Pc os market share windows#
While Windows continues to be the leader in the OS market, macOS has dropped to third place despite its 0.8 points increase.
And with Dell, HP, Lenovo, Samsung, Surface and others, we’ve worked to ensure most PCs you can buy today will be ready for Windows 11 – across a variety of form factors and price points.” “From AMD and the incredible graphics depth brought by the Ryzen processors to the incredible performance of Intel’s 11th gen and Evo Processors, to Qualcomm’s AI prowess, 5G and Arm support, the innovation of our silicon partners brings together the best of Windows 11 with the largest hardware ecosystem in the world.

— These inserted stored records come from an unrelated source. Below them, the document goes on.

-- ==== Sys2Proof/Syntax.lean ====
section
/-! DEFINITION. The commands the block takes: one constructor of Instr for each row of the spec's table of operations and
events, with the row's operands. -/

namespace Sys2Proof

/-- The event classes of R393: alarm 0, fault 1, notice 2, log 3, trace 4, summary 5. -/
inductive EvClass where
  | alarm | fault | notice | log | trace | summary
  deriving DecidableEq, Repr

/-- A posted event record before admission (R393): code, class, source instance (bytes 16 to 23), time stamp (bytes 8
to 15) and payload (bytes 24 to 63, byte 24 lowest). -/
structure EventRec where
  code : Nat
  cls : EvClass
  inst : BitVec 64
  time : BitVec 64
  payload : BitVec 320
  deriving DecidableEq, Repr

/-- The staging register a timed-action staging write goes to (R490). -/
inductive TaStage where
  | index | span | type | operand
  deriving DecidableEq, Repr

/-- A received MAC control frame (R115, R116): PAUSE with its time in quanta of 512 bit times, PFC with its class
enable vector and the eight times (class 0 lowest), or another opcode. -/
inductive MacControl where
  | pause (time : BitVec 16)
  | pfc (enables : BitVec 8) (times : BitVec 128)
  | other (opcode : BitVec 16)
  deriving DecidableEq, Repr

/-- What one regulator reports to the poll of R408: its slot, whether it answered, its STATUS_WORD, READ_VOUT in mV and READ_IOUT in mA, and
whether the status read of its AVSBus rail shows a fault. -/
structure RegReport where
  slot : Fin 8
  answered : Bool
  status : BitVec 16
  vout : Nat
  iout : Nat
  avsFault : Bool
  deriving DecidableEq, Repr

/-- What became of a cell on its lane (R290): received, or destroyed by an uncorrectable codeword, as the first of the cells that the
codeword destroyed or as a later one. -/
inductive CellFate where
  | received | destroyedFirst | destroyedLater
  deriving DecidableEq, Repr

/-- The cell was destroyed. -/
def CellFate.destroyed (f : CellFate) : Bool := f != .received
/-- The cell was the first that its codeword destroyed. -/
def CellFate.first (f : CellFate) : Bool := f == .destroyedFirst

/-- Which memory a patrol read finds an error in (R444): a table entry by kind and index, a TCAM row of a pier and
pipe, a pier memory, or another memory of a domain. -/
inductive PatrolPlace where
  | table (kind : Nat) (index : Nat)
  | tcam (pier : Pier) (egress : Bool) (row : Nat)
  | pierMem (pier : Pier)
  | other (memory : Nat) (word : Nat)
  deriving DecidableEq, Repr

/-- What finds an error of a table memory (R188): a lookup, the memory patrol or the table access engine. -/
inductive ErrorFinder where
  | lookup | patrol | engine
  deriving DecidableEq, Repr

/-- An error that a read of a memory finds: where, whether it was corrected, and what reads the word. -/
structure PatrolError where
  place : PatrolPlace
  corrected : Bool
  finder : ErrorFinder := .patrol
  deriving DecidableEq, Repr

/-- A causeway transfer error (R449): corrected; uncorrectable, so that the transfer unit is sent again; or uncorrectable in a unit that was sent
again, a failed replay. -/
inductive CausewayKind where
  | corrected | replayed | failed
  deriving DecidableEq, Repr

That co-engineering begins with innovation in the silicon,” Microsoft said.
Pc os market share software#
“Since day one of developing Windows 11, we have been working closely with our hardware and silicon partners for seamless integration across software and hardware.
Pc os market share Pc#
Windows 11 comes with updated system requirements, and Microsoft recommends users to purchase a new PC to make the most of the new OS. Microsoft is betting big on Windows 11 both in the short and in the long term, as the company expects the new operating system to also generate a boost of sales for new computers. Windows was running on just 80.5 percent of the devices out there in 2020, down from 85.4 percent a year before. This is because Windows has declined no less than 4.9 points last year, according to market share data put together by GeekWire based on IDC numbers. Microsoft is getting ready to launch Windows 11 to the first wave of eligible devices, and the release of the operating system certainly comes just at the right time.